Dwarves
- Cover
- Genre: Role-playing game
- Publisher: Mayfair Games
- Media type: Print

= Dwarves (Mayfair Games) =

1982 role-playing game supplement

Dwarves is a supplement for fantasy role-playing games published by Mayfair Games in 1982, with a second edition published in 1984. It was the fourth Role Aids supplement, and was centered on an adventure and featured background material for using dwarves in role-playing games. It received mixed reviews in game periodicals including The Space Gamer, Different Worlds, and White Dwarf.

==Contents==
Dwarves is a supplement outlining Dwarven culture and magic, with a description of a Moria-like Dwarven city and two towns. It also includes a scenario for dwarf characters of levels 5-10, a quest across a wilderness to an evil fortress to recover a sacred axe.

Dwarves is a campaign setting supplement which details the relatively secluded dwarven kingdom of Ostohar, intended to be added into an existing campaign. The book describes the history of the kingdom, detailing locations in Ostohar including several cities and a major citadel, as well as presenting an essay on life in the kingdom, the religion of the dwarves, their magic and artifacts, and rules for dwarf character generation, as well as several appendices.

==Publication history==
Dwarves was written by Paul Karczag, and was published by Mayfair Games in 1982 as a 96-page book. A second edition was published in 1984, featuring a cover by Bob DeWitt.

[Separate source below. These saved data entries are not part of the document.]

theorem completionBytes_laid : CompletionLaid x e sh ct size (completionBytes x e sh ct size) := by
  have hop : (if x.crcBad then 0 else byteAt x.desc 0) < 256 := by
    split
    · decide
    · exact byteAt_lt ..
  have hph : (if bitOf ct.toNat size.log2 then 0 else 128) < 256 := by split <;> decide
  unfold CompletionLaid
  rw [completionBytes_fields]
  refine ⟨slice_head _ _ 4 (slice_length ..), ?_, ?_, ?_, ?_, ?_, ?_, ?_, ?_, ?_, ?_, ?_⟩
  · exact (completion_skip x _ 0 2).trans ((field_head 2 _ _).trans (Nat.mod_eq_of_lt x.sqIndex.isLt))
  · show field _ (4 + (2 + 0)) 1 = _
    rw [completion_skip, field_toLe_skip]
    exact field_head ..
  · show field _ (4 + (2 + (1 + 0))) 1 = _
    rw [completion_skip]
    repeat rw [field_toLe_skip]
    exact field_head ..
  · show field _ (4 + (2 + (1 + (1 + 0)))) 1 = _
    rw [completion_skip]
    repeat rw [field_toLe_skip]
    exact (field_head ..).trans (Nat.mod_eq_of_lt hop)
  · show field _ (4 + (2 + (1 + (1 + (1 + 0))))) 1 = _
    rw [completion_skip]
    repeat rw [field_toLe_skip]
    exact field_head ..
  · show field _ (4 + (2 + (1 + (1 + (1 + (1 + 0)))))) 2 = _
    rw [completion_skip]
    repeat rw [field_toLe_skip]
    exact (field_head ..).trans (Nat.mod_eq_of_lt e.epoch.isLt)
  · show field _ (4 + (2 + (1 + (1 + (1 + (1 + (2 + 0))))))) 4 = _
    rw [completion_skip]
    repeat rw [field_toLe_skip]
    exact field_head ..
  · show field _ (4 + (2 + (1 + (1 + (1 + (1 + (2 + (4 + 0)))))))) 4 = _
    rw [completion_skip]
    repeat rw [field_toLe_skip]
    exact field_head ..
  · show field _ (4 + (2 + (1 + (1 + (1 + (1 + (2 + (4 + (4 + 0))))))))) 8 = _
    rw [completion_skip]
    repeat rw [field_toLe_skip]
    exact (field_head ..).trans (Nat.mod_eq_of_lt e.stamp.isLt)
  · show field _ (4 + (2 + (1 + (1 + (1 + (1 + (2 + (4 + (4 + (8 + 0)))))))))) 2 = _
    rw [completion_skip]
    repeat rw [field_toLe_skip]
    exact (field_head ..).trans (Nat.mod_eq_of_lt sh.isLt)
  · show field _ (4 + (2 + (1 + (1 + (1 + (1 + (2 + (4 + (4 + (8 + (2 + (1 + 0)))))))))))) 1 = _
    rw [completion_skip]
    repeat rw [field_toLe_skip]
    exact (field_head ..).trans (Nat.mod_eq_of_lt hph)

end

/-- The completion that goes is written into the free entry at the tail, and its slot released (R85, R86, R95). -/
theorem writeCompletion_writes (c : Core) (k : Nat) (x : SlotSt) (e : DoneSt) (hs : ∀ y, y ∈ finished c → stale c y.2.1 = false)
    (hn : nextCompletion c = some (k, x, e)) (hp : portUp c = true) (hf : c.sys.flush = none) :
    let f := flowAt c x.flow
    ∃ fl sl n, writeCompletion c = { c with
      host := { c.host with flows := fl, slots := sl, counters := n }
      out := .hostWrite (f.cqBase + 32 * (f.ct.toNat % f.cqSize)) (completionBytes x e f.sh f.ct f.cqSize) :: c.out } ∧
    (∀ m, tget {} fl m = if x.flow = m then { f with ct := f.ct + 1 } else flowAt c m) ∧
    ∀ m, tget none sl m = if k = m then none else slotAt c m := by
  intro f
  have hl := completionBytes_length x e f.sh f.ct f.cqSize
  refine ⟨_, _, (hpCount 16 c).host.counters, ?_, fun m => flowAt_setFlow c x.flow m { f with ct := f.ct + 1 }, fun m => slotAt_setSlot k m none c⟩
  unfold writeCompletion
  rw [discardStale_none c hs]
  dsimp only
  rw [if_neg (by simp [hp, hf]), hn]
  dsimp only
  rw [hostWrite_one _ _ (hpCount 16 c) hp (fun h => by rw [h] at hl; cases hl) (Nat.le_trans (Nat.le_of_eq hl) (by decide))]
  rfl

/-- Settles O54. -/
theorem descriptorsAndCompletions : Obligations.DescriptorsAndCompletions := by
  unfold Obligations.DescriptorsAndCompletions
  refine fun s => ⟨fun h items => ?_, fun l t h => ?_, fun n i k rest hr hq => ⟨fun l hl hk => ?_, ?_, ?_⟩, fun n x => ⟨checkDesc_crc _ n x, ?_, ?_⟩,
    fun h => congrArg Host.Outcome.next (if_pos h), fun hr => ⟨fun k x e h hd hg => ?_, fun hs => ⟨fun h => ?_, ?_⟩⟩⟩
  · cases hr : s.core.sys.inReset with
    | true => exact congrArg Host.Outcome.next (if_pos hr)
    | false => exact runs_core (takeFetch_idle _ _ (h.resolve_left (by simp [hr]))) (descriptorFetch_runs items s hr)
  · show execDescriptorFetch (some l) s = .next t ↔ execDescriptorFetch none s = .next t
    unfold execDescriptorFetch
    rw [wholeFetch_other l h, wholeFetch_none]
  · have := descriptorFetch_runs (some l) s hr
    rw [wholeFetch_whole l hl] at this
    exact runs_core (takeFetch_short _ s.core n k i rest hq (by simpa using hk)) this
  · obtain ⟨t, ht, e⟩ := fetchFails_spec n s.core
    have hrun := runs_core ((takeFetch_fails s.core n k i rest hq).trans e) (descriptorFetch_runs none s hr)
    obtain ⟨q, l, k', d, o, e'⟩ := schedule_only { s.core with host := { s.core.host with
      flows := t, fetchQ := [], skip := n :: s.core.host.skip, counters := tmod 0 s.core.host.counters 12 (· + 1) } }
    have hsr := schedule_reads { s.core with host := { s.core.host with
      flows := t, fetchQ := [], skip := n :: s.core.host.skip, counters := tmod 0 s.core.host.counters 12 (· + 1) } } rfl
    rw [e'] at hrun hsr
    refine ⟨_, hrun, fun y hy => servable_skip _ n y.1 (List.mem_cons_self ..) (hsr y hy), rfl, ?_, fun m hm => ?_, rfl, rfl⟩
    · exact (ht n).trans (if_pos rfl)
    · exact (ht m).trans (if_neg (Ne.symm hm))
  · intro x j hk hrest hx ha hj
    subst hk hrest
    have hrun := descriptorFetch_runs (some [x]) s hr
    rw [wholeFetch_one x hx ha, takeFetch_one x s.core n i hq] at hrun
    obtain ⟨⟨g, e⟩, h1, h2, h3, y, h4, hy⟩ := takeDesc_spec n j x s.core hj
    obtain ⟨q, l, k', d, o, e'⟩ := schedule_only { takeDesc n x s.core with host.fetchQ := [] }
    rw [e'] at hrun
    refine ⟨_, hrun, h1, h2, h3, ?_, ⟨y, h4, hy⟩, ?_⟩
    · rw [e]
    · rw [e]
  · intro a hacc hsnd
    obtain ⟨-, hau, -, he⟩ := check_accept _ n x hacc
    exact (authCheck_accept _ x hau).2 a (he ▸ hsnd)
  · intro hacc
    obtain ⟨hfi, hau, hla, -⟩ := check_accept _ n x hacc
    obtain ⟨f1, f2⟩ := checkFirst_accept _ _ hfi
    exact ⟨f1, f2, (authCheck_accept _ x hau).1, checkLast_accept _ n _ hla⟩
  · exact ⟨_, completionWrite_runs s hr, (slotAt_resumeFetch _ k).trans (writeCompletion_slot _ k (discardStale_slot _ k x e h hd hg))⟩
  · have hrun := completionWrite_runs s hr
    rw [writeCompletion_waits _ hs h] at hrun
    obtain ⟨q, l, k, d, o, e, hdue⟩ := resumeFetch_only s.core
    refine ⟨_, hrun, fun hf => by rw [(hdue hf).1], ?_⟩
    rw [e]
  · intro k x e hn hp hf f
    obtain ⟨-, hfree, hord⟩ := next_spec _ k x e hs hn
    obtain ⟨fl, sl, cn, ew, hfl, hsl⟩ := writeCompletion_writes _ k x e hs hn hp hf
    have hrun := completionWrite_runs s hr
    rw [ew] at hrun
    have hb := completionBytes_length x e f.sh f.ct f.cqSize
    obtain ⟨b1, b2, b3, b4, b5, b6, b7, b8, b9, b10, b11, b12⟩ := completionBytes_laid x e f.sh f.ct f.cqSize
    change Runs .completionWrite s { s with core := resumeFetch { s.core with
      host := { s.core.host with flows := fl, slots := sl, counters := cn }
      out := .hostWrite (f.cqBase + 32 * (f.ct.toNat % f.cqSize)) (completionBytes x e f.sh f.ct f.cqSize) :: s.core.out } } at hrun
    generalize completionBytes x e f.sh f.ct f.cqSize = b at *
    obtain ⟨q, l, k', d, o, e', hdue⟩ := resumeFetch_only { s.core with
      host := { s.core.host with flows := fl, slots := sl, counters := cn }
      out := .hostWrite (f.cqBase + 32 * (f.ct.toNat % f.cqSize)) b :: s.core.out }
    rw [e'] at hrun
    refine ⟨of_decide_eq_true hfree, hord, _, b, o, hrun, fun h => (hdue h).2, rfl,
      hb, b1, b2, b3, b4, b5, b6, b7, b8, b9, b10, b11, b12, ?_, ?_, ?_, ?_, rfl⟩
    · exact (hfl x.flow).trans (if_pos rfl)
    · exact (hsl k).trans (if_pos rfl)
    · exact fun m hm => (hfl m).trans (if_neg (Ne.symm hm))
    · exact fun m hm => (hsl m).trans (if_neg (Ne.symm hm))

Dwarves was the fourth Role Aids supplement from Mayfair Games, and according to Shannon Appelcine it "moved the line in a few new directions. Though it centred on an adventure, like the others" before it (Beastmaker Mountain, Nanorien Stones and Fez I), "it also featured considerable background material. What made it really different, however, was its subhead, which read: 'A Complete Kingdom & Adventure suitable for Advanced Dungeons & Dragons.'" Appelcine also noted that the publisher "Darwin Bromley had legal expertise that most other publishers did not and he felt that Mayfair could legally use TSR's trademarks as long as they were careful. Thus Mayfair made it clear that they were not the trademark holders by printing on the cover of Dwarves: Advanced Dungeons & Dragons is a trademark of TSR Hobbies, Inc. Use of the trademark NOT sanctioned by the holder.'"

==Reception==
Kelly Grimes and Aaron Allston reviewed Dwarves in The Space Gamer #58. They commented: "The most striking thing about this campaign setting is the sheer amount of work that went into it. It required quite a lot of raw talent and energy to get this put together; trouble is, some of the talent and energy stayed raw." They note that "The big advantage of Dwarves is this: The DM can take the module and drop it whole, though undoubtedly with modifications, into an existing campaign, and not have to worry about lacking some sort of answer to a player's question about dwarves." Although they detailed several flaws, Grimes and Allston concluded their review by saying "it's a good package. If a DM really wants a sourcebook on dwarves, this is a good item to pick up."

Anders Swenson reviewed Dwarves for Different Worlds magazine and stated that "In summary, Dwarves does not live up to its pretentious format or heavy price tag. The world still awaits the definitive book on dwarfs."

Robert Dale reviewed Dwarves for White Dwarf #57, giving the book a rating of 3 out of 10 overall. He called Dwarves "execrable, excruciating and extortionate", stating that "the price should dissuade any self-respecting gamer" from buying it. He commented, "Note the 'scientific' attitude to gaming, an attitude surely inconsistent with the fantasy element of role-playing. The approach which you that Dwarven sex-equality was established during the years 2690-2143BP only serves to demystify the mysterious". He felt that the purpose of the book, to aid roleplaying, is negated by the pseudo-scientific style in which the material is presented, "for prospective Dwarves must search a pudding of 'facts' to recover any useful material". He found that the adventures in the book were not specifically designed for dwarves. Dale concluded that Dwarves was a "merely amateur" rehashing of "widely current material lacking the redeeming features of a coherent setting or adequate presentation."